[Problem description] Using the records below, count the lines containing "absent" and give only the total.

[Material provided]
Start of Block

/-- R101: the closed form of the PREPCMD checksum. -/
def Obligations.PrepcmdChecksumClosedForm : Prop :=
  ∀ (s t : State) cls id, s.buf.wf = true → exec (.prepcmd true cls id) s = .next t →
    (t.buf.read 6).toNat = (cls.toNat + id.toNat) % 256 ∧ (t.buf.read 7).toNat = (4 * cls.toNat + 3 * id.toNat) % 256

/-- R104 with R68 and R69: PREPCFG writes the Config-Set frame with VW value bytes, VW 1, 2 or 4, and answers 16 + VW; with
no buffer, no value or VW > 4 it answers 0 and writes nothing. -/
def Obligations.PrepcfgWritesTheConfigSetFrame : Prop :=
  (∀ (s : State) key val (vw : Byte), s.buf.wf = true → s.portFree true = true → vw = 1 ∨ vw = 2 ∨ vw = 4 →
    ∃ t, exec (.prepcfg true key true val vw) s = .next t ∧ WroteConfigSet s t key val vw.toNat) ∧
  (∀ (s : State) bufp key valp val (vw : Byte), s.portFree bufp = true →
    (bufp = false ∨ valp = false ∨ 4 < vw.toNat) →
    exec (.prepcfg bufp key valp val vw) s = .next { s with resp := some (.size 0) })

/-- R109: the widths 0 and 3, which no wrapper has, take the same literal rule: a frame with no value bytes, or with three.
The literal reading is the spec's own decision D10 and the model's choice (DEDUCED, log 10; U3). -/
def Obligations.PrepcfgWidthsZeroAndThreeByTheLiteralRule : Prop :=
  ∀ (s : State) key val (vw : Byte), s.buf.wf = true → s.portFree true = true → vw = 0 ∨ vw = 3 →
    ∃ t, exec (.prepcfg true key true val vw) s = .next t ∧ WroteConfigSet s t key val vw.toNat

/-- R105, R106, R107: the typed wrappers are PREPCFG with a present value of 1, 2 and 4 bytes; on success they answer 17,
18 and 20, their length bytes are 0x09, 0x0A, 0x0C and their value bytes stand from offset 14; with no buffer they answer
0 and write nothing. -/
def Obligations.TypedWrappersWriteTheirFrames : Prop :=
  (∀ (s : State) bufp key (val : Byte),
    exec (.prepcfgU1 bufp key val) s = exec (.prepcfg bufp key true (val.zeroExtend 32) 1) s) ∧
  (∀ (s : State) bufp key (val : Half),
    exec (.prepcfgU2 bufp key val) s = exec (.prepcfg bufp key true (val.zeroExtend 32) 2) s) ∧
  (∀ (s : State) bufp key val, exec (.prepcfgU4 bufp key val) s = exec (.prepcfg bufp key true val 4) s) ∧
  (∀ (s : State) key (val : Byte), s.buf.wf = true → s.portFree true = true →
    ∃ t, exec (.prepcfgU1 true key val) s = .next t ∧ WroteExactly s t 17 ∧ t.buf.read 4 = 0x09 ∧
      t.buf.read 14 = val) ∧
  (∀ (s : State) key (val : Half), s.buf.wf = true → s.portFree true = true →
    ∃ t, exec (.prepcfgU2 true key val) s = .next t ∧ WroteExactly s t 18 ∧ t.buf.read 4 = 0x0A ∧
      t.buf.read 14 = val.extractLsb' 0 8 ∧ t.buf.read 15 = val.extractLsb' 8 8) ∧
  (∀ (s : State) key (val : Word), s.buf.wf = true → s.portFree true = true →
    ∃ t, exec (.prepcfgU4 true key val) s = .next t ∧ WroteExactly s t 20 ∧ t.buf.read 4 = 0x0C ∧
      t.buf.read 14 = val.extractLsb' 0 8 ∧ t.buf.read 15 = val.extractLsb' 8 8 ∧
      t.buf.read 16 = val.extractLsb' 16 8 ∧ t.buf.read 17 = val.extractLsb' 24 8) ∧
  (∀ (s : State) key v1 v2 v4,
    exec (.prepcfgU1 false key v1) s = .next { s with resp := some (.size 0) } ∧
    exec (.prepcfgU2 false key v2) s = .next { s with resp := some (.size 0) } ∧
    exec (.prepcfgU4 false key v4) s = .next { s with resp := some (.size 0) })

/-- R108: what an encoder writes, the validator accepts against the intended class and id, and the embedded checksum is
CKSUM's over the same byte range. -/
def Obligations.EncoderRoundTrip : Prop :=
  (∀ (s t : State) i n, s.buf.wf = true →
    (∃ bufp key valp val vw, i = .prepcfg bufp key valp val vw) ∨ (∃ bufp key val, i = .prepcfgU1 bufp key val) ∨
      (∃ bufp key val, i = .prepcfgU2 bufp key val) ∨ (∃ bufp key val, i = .prepcfgU4 bufp key val) →
    exec i s = .next t → t.resp = some (.size n) → 0 < n.toNat →
    exec (.valpkt true n s.cfg.clsCfg s.cfg.idCfgValset) t = .next { t with resp := some (.status .ok) } ∧
    exec (.cksum true 2 (n - 4)) t =
      .next { t with resp := some (.checksum (t.buf.read (n.toNat - 2)) (t.buf.read (n.toNat - 1))) }) ∧
  (∀ (s t : State) cls id, s.buf.wf = true → exec (.prepcmd true cls id) s = .next t →
    exec (.valpkt true 8 cls id) t = .next { t with resp := some (.status .ok) } ∧
    exec (.cksum true 2 4) t = .next { t with resp := some (.checksum (t.buf.read 6) (t.buf.read 7)) })

/-! ### The checksum -/

/-- R120: both accumulators seeded at 0; ckA gains each byte and ckB the ckA just updated, mod 256. -/
def Obligations.FletcherRecurrence : Prop :=
  fletcher8 [] = (0, 0) ∧
  ∀ (s : List Byte) (b : Byte),
    (fletcher8 (s ++ [b])).1.toNat = ((fletcher8 s).1.toNat + b.toNat) % 256 ∧
    (fletcher8 (s ++ [b])).2.toNat = ((fletcher8 s).2.toNat + (fletcher8 (s ++ [b])).1.toNat) % 256

/-- R122: the closed form; the first byte is weighted `n` and the last 1. -/
def Obligations.FletcherClosedForm : Prop :=
  ∀ s : List Byte,
    (fletcher8 s).1.toNat = ((List.range s.length).map fun i => (s.getD i 0).toNat).sum % 256 ∧
    (fletcher8 s).2.toNat = ((List.range s.length).map fun i => (s.length - i) * (s.getD i 0).toNat).sum % 256

/-- R125, first sentence: one position differs, then ckA differs, and by that difference. -/
def Obligations.FletcherSeesEverySingleByte : Prop :=
  ∀ (p q : List Byte) (x y : Byte),
    (fletcher8 (p ++ x :: q)).1 - (fletcher8 (p ++ y :: q)).1 = x - y ∧
    (x ≠ y → (fletcher8 (p ++ x :: q)).1 ≠ (fletcher8 (p ++ y :: q)).1)

/-- R121: CKSUM answers Fletcher8 of its region and writes nothing; a request with no buffer, or past the end, is
refused. -/
def Obligations.CksumAnswersItsRegion : Prop :=
  (∀ (s : State) (ofs count : Half), s.portFree true = true → ofs.toNat + count.toNat ≤ s.cfg.bufferCapacity →
    exec (.cksum true ofs count) s = .next { s with resp := some (.checksum
      (fletcher8 (bytesAt s.buf ofs.toNat count.toNat)).1 (fletcher8 (bytesAt s.buf ofs.toNat count.toNat)).2) }) ∧
  (∀ (s : State) ofs count, exec (.cksum false ofs count) s = .refused .cksumNoBuffer) ∧
  (∀ (s : State) (ofs count : Half), s.cfg.bufferCapacity < ofs.toNat + count.toNat →
    exec (.cksum true ofs count) s = .refused .cksumPastEnd)

/-! ### The validators -/

/-- R130: the seven steps, each with its status, in their order; the buffer is not written. That an absent buffer is
InvalidParam and a SIZE below 8 is Error are decisions D6 and D7 (DEDUCED, log 8; U6). -/
def Obligations.ValpktStepsInOrder : Prop :=
  (∀ (s : State) size cls id, exec (.valpkt false size cls id) s = .next { s with resp := some (.status .invalidParam) }) ∧
  (∀ (s : State) (size : Half) cls id, s.portFree true = true →
    ∃ t st, exec (.valpkt true size cls id) s = .next t ∧ AnsweredStatus s t st ∧
      (size.toNat < 8 → st = .error) ∧
      (8 ≤ size.toNat → s.buf.read 0 ≠ 0xB5 ∨ s.buf.read 1 ≠ 0x62 → st = .error) ∧
      (8 ≤ size.toNat → s.buf.read 0 = 0xB5 → s.buf.read 1 = 0x62 → s.buf.read 2 ≠ cls ∨ s.buf.read 3 ≠ id → st = .error) ∧
      (8 ≤ size.toNat → s.buf.read 0 = 0xB5 → s.buf.read 1 = 0x62 → s.buf.read 2 = cls → s.buf.read 3 = id →
        ∀ length, length = (s.buf.read 4).toNat + 256 * (s.buf.read 5).toNat →
          (s.cfg.maxPayload < length → st = .error) ∧
          (length ≤ s.cfg.maxPayload → size.toNat ≠ 6 + length + 2 → st = .error) ∧
          (length ≤ s.cfg.maxPayload → size.toNat = 6 + length + 2 →
            (s.buf.read (6 + length) ≠ (fletcher8 (bytesAt s.buf 2 (length + 4))).1 ∨
              s.buf.read (7 + length) ≠ (fletcher8 (bytesAt s.buf 2 (length + 4))).2 → st = .checksumError) ∧
            (s.buf.read (6 + length) = (fletcher8 (bytesAt s.buf 2 (length + 4))).1 →
              s.buf.read (7 + length) = (fletcher8 (bytesAt s.buf 2 (length + 4))).2 → st = .ok))))

/-- R132: acceptance as one condition, the other statuses by exclusion. The InvalidParam of an absent buffer, and that a
SIZE below 8 is among the Errors, are log 8's (DEDUCED). -/
def Obligations.ValpktAcceptsExactlyFrames : Prop :=
  ∀ (s : State) bufp (size : Half) cls id, s.portFree bufp = true →
    ∃ t st, exec (.valpkt bufp size cls id) s = .next t ∧ AnsweredStatus s t st ∧
      (st = .ok ↔ bufp = true ∧ ∃ payload : List Byte, payload.length ≤ s.cfg.maxPayload ∧
        size.toNat = 8 + payload.length ∧ bytesAt s.buf 0 size.toNat = frame s.cfg cls id payload) ∧
      (st = .checksumError ↔ bufp = true ∧ ∃ (payload : List Byte) (a b : Byte), payload.length ≤ s.cfg.maxPayload ∧
        size.toNat = 8 + payload.length ∧ bytesAt s.buf 0 size.toNat = frameWith s.cfg cls id payload a b ∧
        (a, b) ≠ regionChecksum cls id payload) ∧
      (st = .invalidParam ↔ bufp = false) ∧
      (st = .ok ∨ st = .checksumError ∨ st = .invalidParam ∨ st = .error)

/-- R47, R49: no validator's answer depends on a byte at or above SIZE, or at or above BUFFER_CAPACITY; with SIZE < 8 it
depends on no byte at all. -/
def Obligations.ValidatorsReadOnlyDeclaredBytes : Prop :=
  ∀ (s s' t : State) bufp (size : Half) cls id i, s.cfg = s'.cfg →
    (i = .valpkt bufp size cls id ∨ i = .valack bufp size cls id) → s'.portFree bufp = true →
    (8 ≤ size.toNat → ∀ a, a < size.toNat → a < s.cfg.bufferCapacity → s.buf.read a = s'.buf.read a) →
    exec i s = .next t → exec i s' = .next { s' with resp := t.resp }

/-- R133, R136's ground: a SIZE the buffer cannot hold is rejected with Error, whatever the buffer holds. -/
def Obligations.OversizedSizeIsRejected : Prop :=
  ∀ (s : State) (size : Half) cls id, s.portFree true = true → s.cfg.bufferCapacity < size.toNat →
    exec (.valpkt true size cls id) s = .next { s with resp := some (.status .error) } ∧
    exec (.valack true size cls id) s = .next { s with resp := some (.status .error) }

/-- R125: changing any one byte of an accepted frame, its checksum bytes apart, makes the validator fail: Error for a
header byte, ChecksumError for a payload byte. -/
def Obligations.SingleByteChangeIsRejected : Prop :=
  ∀ (s t : State) (size : Half) cls id a (v : Byte), s.buf.wf = true →
    exec (.valpkt true size cls id) s = .next t → t.resp = some (.status .ok) → a + 2 < size.toNat → v ≠ s.buf.read a →
    ∃ u, exec (.valpkt true size cls id) (s.setBuffer s.bound (s.buf.write a v)) = .next u ∧
      u.resp = some (.status (if a < 6 then .error else .checksumError))

/-- R135: VALACK's verdict from VALPKT's against the Ack's own class and id, the guarded Nack inspection, and the echo
comparison; the buffer is not written. The guard on offset 3 (D8) and the comparison at any declared length (D9, R137) are
the model's choices (DEDUCED, log 9; U7). -/
def Obligations.ValackVerdict : Prop :=
  ∀ (s : State) bufp (size : Half) cls id, s.portFree bufp = true →
    ∃ inner st, exec (.valpkt bufp size s.cfg.clsAck s.cfg.idAckAck) s = .next { s with resp := some (.status inner) } ∧
      exec (.valack bufp size cls id) s = .next { s with resp := some (.status st) } ∧
      (inner ≠ .ok → bufp = true → 8 ≤ size.toNat → s.buf.read 3 = s.cfg.idAckNak → st = .error) ∧
      (inner ≠ .ok → bufp = false ∨ size.toNat < 8 ∨ s.buf.read 3 ≠ s.cfg.idAckNak → st = inner) ∧
      (inner = .ok → s.buf.read 6 ≠ cls ∨ s.buf.read 7 ≠ id → st = .error) ∧
      (inner = .ok → s.buf.read 6 = cls → s.buf.read 7 = id → st = .ok)

/-- R136: the Nack branch cannot be told from the surfaced status, by the one requirement R9 puts on the parameters: where
it is taken the inner status is Error already, so VALACK answers what the function without it answers. -/
def Obligations.ValackNackBranchIsInvisible : Prop :=
  ∀ (s : State) bufp (size : Half) cls id, s.cfg.wf = true → s.portFree bufp = true →
    ∃ inner, exec (.valpkt bufp size s.cfg.clsAck s.cfg.idAckAck) s = .next { s with resp := some (.status inner) } ∧
      (bufp = true → 8 ≤ size.toNat → s.buf.read 3 = s.cfg.idAckNak → inner = .error) ∧
      exec (.valack bufp size cls id) s = .next { s with resp := some (.status
        (if inner ≠ .ok then inner else if s.buf.read 6 ≠ cls ∨ s.buf.read 7 ≠ id then .error else .ok)) }

/-- R138: at SIZE 10, Ok exactly for a whole Ack that echoes the command. -/
def Obligations.TenByteAckMatchesItsCommand : Prop :=
  ∀ (s : State) bufp cls id, s.portFree bufp = true →
    ∃ t st, exec (.valack bufp 10 cls id) s = .next t ∧ AnsweredStatus s t st ∧
      (st = .ok ↔ bufp = true ∧ bytesAt s.buf 0 10 = frame s.cfg s.cfg.clsAck s.cfg.idAckAck [cls, id])

/-- R137: no check that the Ack's length is 2; a zero-length Ack-class frame "echoes" its checksum bytes. That VALACK
compares at this length at all is decision D9, the model's choice and no fact of VALACK (DEDUCED, log 9; U7). -/
def Obligations.ZeroLengthAckComparesItsChecksum : Prop :=
  ∀ (s : State) cls id, s.portFree true = true → bytesAt s.buf 0 8 = frame s.cfg s.cfg.clsAck s.cfg.idAckAck [] →
    (exec (.valack true 8 cls id) s = .next { s with resp := some (.status .ok) } ↔
      (cls, id) = regionChecksum s.cfg.clsAck s.cfg.idAckAck [])

/-! ### Buffers in flight, frames arriving -/

/-- R53, R206: an operation on a buffer with a transfer in flight has no meaning; nor has a host write to it, and nor have
the driver's calls that would use it (log 12). -/
def Obligations.BufferInFlightIsRefused : Prop :=
  (∀ (s : State) cls id key valp val vw v1 v2 v4 size, s.busy s.bound = true →
    exec (.prepcmd true cls id) s = .refused .bufferInFlight ∧
    exec (.prepcfg true key valp val vw) s = .refused .bufferInFlight ∧
    exec (.prepcfgU1 true key v1) s = .refused .bufferInFlight ∧
    exec (.prepcfgU2 true key v2) s = .refused .bufferInFlight ∧
    exec (.prepcfgU4 true key v4) s = .refused .bufferInFlight ∧
    exec (.valpkt true size cls id) s = .refused .bufferInFlight ∧
    exec (.valack true size cls id) s = .refused .bufferInFlight) ∧
  (∀ (s : State) (ofs count : Half), s.busy s.bound = true → ofs.toNat + count.toNat ≤ s.cfg.bufferCapacity →
    exec (.cksum true ofs count) s = .refused .bufferInFlight) ∧
  (∀ (s : State) b a v, s.busy b = true → issue s (.poke b a v) = .refused .bufferInFlight) ∧
  (∀ (s : State) b c h1 h2, s.busy b = true → c.hasTransmit = true → c.hasReceive = true → c.hasDelay = true →
    issue s (.driverInit c h1 h2) = .refused .bufferInFlight) ∧
  (∀ (s : State) r, s.dev.txBusy = true → s.dev.initialized = true →
    issue s (.driverCommand .readNavPvt r) = .refused .bufferInFlight) ∧
  (∀ (s : State) n, s.dev.rxAwaited = some n →
    issue s (.driverValidate .readNavPvt) = .refused .bufferInFlight ∧
    (s.dev.initialized = true → s.dev.currentCommand = .readNavPvt →
      ∀ r bytes, issue s (.driverRead r bytes) = .refused .bufferInFlight))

End of Block

[Response to the exercise] 2